/-- REGION_CREATE makes an empty region under a fresh handle (R202); REGION_MAP adds the entries of a free range, which read
+0 (R205); REGION_UNMAP and REGION_DESTROY take effect at once and wait for the passages selected on the home slab that have
not ended (R206, R207, R209).
In the model a seal is accepted and started in its own step (log 5). -/
def Obligations.RegionCommands : Prop :=
  ∀ (fn k : Nat) (s : State),
    (s.ready .regionCreate fn k = true →
      let a := s.accepting .regionCreate fn k
      let f := s.sealed .regionCreate fn k
      let size := f.arg 0 8
      let home := f.arg 8 1
      size % 2 ^ 21 = 0 → 1 ≤ size → size ≤ 2 ^ 36 → home < 8 → bitOf (s.part fn).q.mask home = true →
      (s.part fn).regions.length < 4096 →
      exec (.regionCreate fn k) s = .next (((a.setNextHandle (s.nextHandle + 1)).modPart fn fun q =>
        { q with regions := q.regions ++ [{ handle := s.nextHandle, size := size, home := home, pages := [], lingering := [],
                                            bytes := [] }] }).okCmd f s.nextHandle)) ∧
    (s.ready .regionMap fn k = true →
      let a := s.accepting .regionMap fn k
      let f := s.sealed .regionMap fn k
      let big := bitOf (f.arg 4 1) 0
      let unit := if big then 2 ^ 21 else 2 ^ 16
      let n := f.arg 16 4
      ∀ r, (s.part fn).region? (f.arg 0 4) = some r → f.arg 8 8 % unit = 0 → 1 ≤ n → f.arg 8 8 + n * unit ≤ r.size →
      ((List.range (n * (unit / 2 ^ 16))).all fun i => (r.entry? (f.arg 8 8 / 2 ^ 16 + i)).isNone) = true →
      let r2 := { r with pages := r.pages ++ (List.range n).map fun i =>
        ({ num := f.arg 8 8 / 2 ^ 16 + i * (unit / 2 ^ 16), big := big, ro := bitOf (f.arg 4 1) 1 } : Page) }
      r2.frames ≤ a.framesFree fn r.home + r.frames →
      exec (.regionMap fn k) s = .next (((a.modRegion fn r.handle fun _ =>
        { r2 with bytes := Memory.clear r.bytes (f.arg 8 8) (n * unit) }).dropBad
          (inPages fn r.handle (f.arg 8 8) (n * unit))).okCmd f)) ∧
    (s.ready .regionUnmap fn k = true →
      let a := s.accepting .regionUnmap fn k
      let f := s.sealed .regionUnmap fn k
      ∀ r, (s.part fn).region? (f.arg 0 4) = some r → f.arg 8 8 % 2 ^ 16 = 0 → f.arg 16 8 % 2 ^ 16 = 0 →
      f.arg 8 8 + f.arg 16 8 ≤ r.size →
      (∀ g ∈ r.pages, g.big = true → overlaps (g.num * 2 ^ 16) (2 ^ 21) (f.arg 8 8) (f.arg 16 8) = true →
        f.arg 8 8 ≤ g.num * 2 ^ 16 ∧ g.num * 2 ^ 16 + 2 ^ 21 ≤ f.arg 8 8 + f.arg 16 8) →
      let w := s.selected r.home
      let t := a.modRegion fn r.handle fun r => r.unmap (f.arg 8 8) (f.arg 16 8) s.hub.seq (!w.isEmpty)
      (w = [] → exec (.regionUnmap fn k) s = .next (t.okCmd f)) ∧
      (w ≠ [] → exec (.regionUnmap fn k) s = .next (t.busyCmd f w))) ∧
    (s.ready .regionDestroy fn k = true →
      let a := s.accepting .regionDestroy fn k
      let f := s.sealed .regionDestroy fn k
      ∀ r, (s.part fn).region? (f.arg 0 4) = some r → a.regionBusy fn r.handle = false →
      let w := s.selected r.home
      (w = [] → exec (.regionDestroy fn k) s =
        .next ((a.modPart fn fun q => { q with regions := q.regions.filter fun x => x.handle != r.handle }).okCmd f)) ∧
      (w ≠ [] → exec (.regionDestroy fn k) s =
        .next ((a.modRegion fn r.handle fun r => r.unmap 0 r.size s.hub.seq true).busyCmd f w)))

/-- PROG_LOAD reads its image from host memory or from flat memory (R389) and, where every check passes, places its text and
constants and makes it the context's program (R326 to R329); a failing check leaves the context as it was.
In the model a seal is accepted and started in its own step (log 5). -/
def Obligations.ProgLoadPlacesACheckedImage : Prop :=
  ∀ (fn k : Nat) (s : State), s.ready .progLoad fn k = true →
    let a := s.accepting .progLoad fn k
    let f := s.sealed .progLoad fn k
    let addr := f.arg 8 8
    let len := f.arg 16 8
    (f.arg 2 1 = 0 ∨ f.arg 2 1 = 1 ∧ spaceOf addr = 3 ∧ a.inFlatSize fn (fld addr 59 56) (fld addr 55 0) len = true) →
    ∀ c, a.needCtx fn (f.arg 0 2) = .ok c → a.idle fn c s.hub.seq = true →
    ∀ a1 img, a.imageBytes f = (a1, .ok img) →
    (∀ b, a1.imageCheck fn c img len = .ok b → exec (.progLoad fn k) s =
      .next (((c.slabs.zipIdx.foldl (fun s x => s.placeImage fn c b x.1 x.2) a1).modCtx fn c.num fun x =>
        { x with prog := some (programOf b) }).okCmd f)) ∧
    (∀ e, a1.imageCheck fn c img len = .error e → exec (.progLoad fn k) s = .next (a1.failCmd f e))

/-- RUN_PASSAGE of a checked run starts its loads and its switch-in and is queued on every slab with room (R79, R307, R331,
R389, R409); a run with a zero extent writes its identity entries and nothing else (R333); a shape that no bucket covers
fails with ST_SHAPE_OVER (R331). FETCH returns a held result and releases it, RESULT_DROP releases it (R387).
In the model a seal is accepted and started in its own step (log 5). -/
def Obligations.RunAndHeldResultCommands : Prop :=
  ∀ (fn k : Nat) (s : State),
    (s.ready .runPassage fn k = true →
      let f := s.sealed .runPassage fn k
      let q := s.hub.seq
      let a0 := (s.accepting .runPassage fn k).modCtx fn (f.arg 0 2) fun x => { x with lastUse := q }
      let models := f.handles 96 8
      let regions := f.handles 32 16
      ∀ a outs c g, f.arg 3 1 ≤ 16 → a0.outEntries f = (a, .ok outs) → a.needCtx fn (f.arg 0 2) = .ok c →
      (∀ h ∈ regions, h ≠ 0 → ((a.part fn).region? h).isSome = true) → (∀ h ∈ models, h ≠ 0 → a.holds fn h = true) →
      c.prog = some g → (∀ o ∈ outs, o.slab < c.slabs.length) → f.arg 2 1 < g.npass →
      (g.classify (f.handles 4 4) = .over → exec (.runPassage fn k) s = .next (a.failCmd f .shapeOver)) ∧
      (g.classify (f.handles 4 4) = .zero →
        let es := g.idents.filter fun e => e.passage == f.arg 2 1
        (∀ e ∈ es, a.identFits fn c outs e = true) →
        ∀ t, es.foldl (fun o e => o.bind fun s => s.writeIdent fn c e) (some a) = some t →
        exec (.runPassage fn k) s = .next ((t.setFree (t.free + 1)).okCmd f 0 (t.identOuts f es outs))) ∧
      (∀ b, g.classify (f.handles 4 4) = .bucket b → c.groupsOk g = true → a.windowsOk fn c g models = true →
        a.heldFull fn (outs.filter fun o => o.host == 0).length = false →
        let need := a.bound fn g.binds models c.slabs
        ∀ s1 s2, a.startLoads fn q need = .ok s1 →
        (if c.st = .out ∧ c.switching = .none ∨ c.switching = .goingOut then s1.switchFor fn q c else some s1) = some s2 →
        let r : RunInfo :=
          { ctx := c.num, passage := f.arg 2 1, bucket := b, w := (nth g.table (b * g.npass + f.arg 2 1)).w,
            shape := (List.range 4).map fun j => if j < g.ndim then f.arg (4 + 4 * j) 4 else 0,
            step := f.arg 20 4, seed := f.arg 24 8, regions := regions, models := models, outs := outs,
            slabs := c.slabs, queued := [], ended := [], wrote := [] }
        exec (.runPassage fn k) s = .next (c.slabs.foldl (fun s k => if s.canQueue q k then s.enqueue q k else s)
          ((s2.touch fn q need).modFlight q fun x => { x with phase := .busy, value := b, run := some r })))) ∧
    (s.ready .fetch fn k = true →
      let a := s.accepting .fetch fn k
      let f := s.sealed .fetch fn k
      ∀ x t, bufOk (f.arg 8 8) (f.arg 16 4) = true → (s.part fn).held? (f.arg 0 8) = some x → a.claimed f x = false →
      x.bytes.length ≤ f.arg 16 4 → a.readHbm x.slab fn (heldPlace fn (f.arg 0 8)) none = (t, none) →
      exec (.fetch fn k) s = .next (((t.release fn (f.arg 0 8)).okCmd f x.bytes.length
        [{ addr := f.arg 8 8, len := f.arg 16 4, bytes := x.bytes, index := 1, epoch := true }]).modFlight s.hub.seq fun g =>
          { g with waits := [x.slab] })) ∧
    (s.ready .resultDrop fn k = true →
      let a := s.accepting .resultDrop fn k
      let f := s.sealed .resultDrop fn k
      ∀ x, (s.part fn).held? (f.arg 0 8) = some x → a.claimed f x = false →
      exec (.resultDrop fn k) s = .next ((a.release fn (f.arg 0 8)).okCmd f))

___

### GOAL OF THE EXERCISE
Exactly as written, please reproduce the lines from the first line of the data to the line containing "slab that have", inclusive, and nothing else.

### WRITTEN SOLUTION
/-- REGION_CREATE makes an empty region under a fresh handle (R202); REGION_MAP adds the entries of a free range, which read
+0 (R205); REGION_UNMAP and REGION_DESTROY take effect at once and wait for the passages selected on the home slab that have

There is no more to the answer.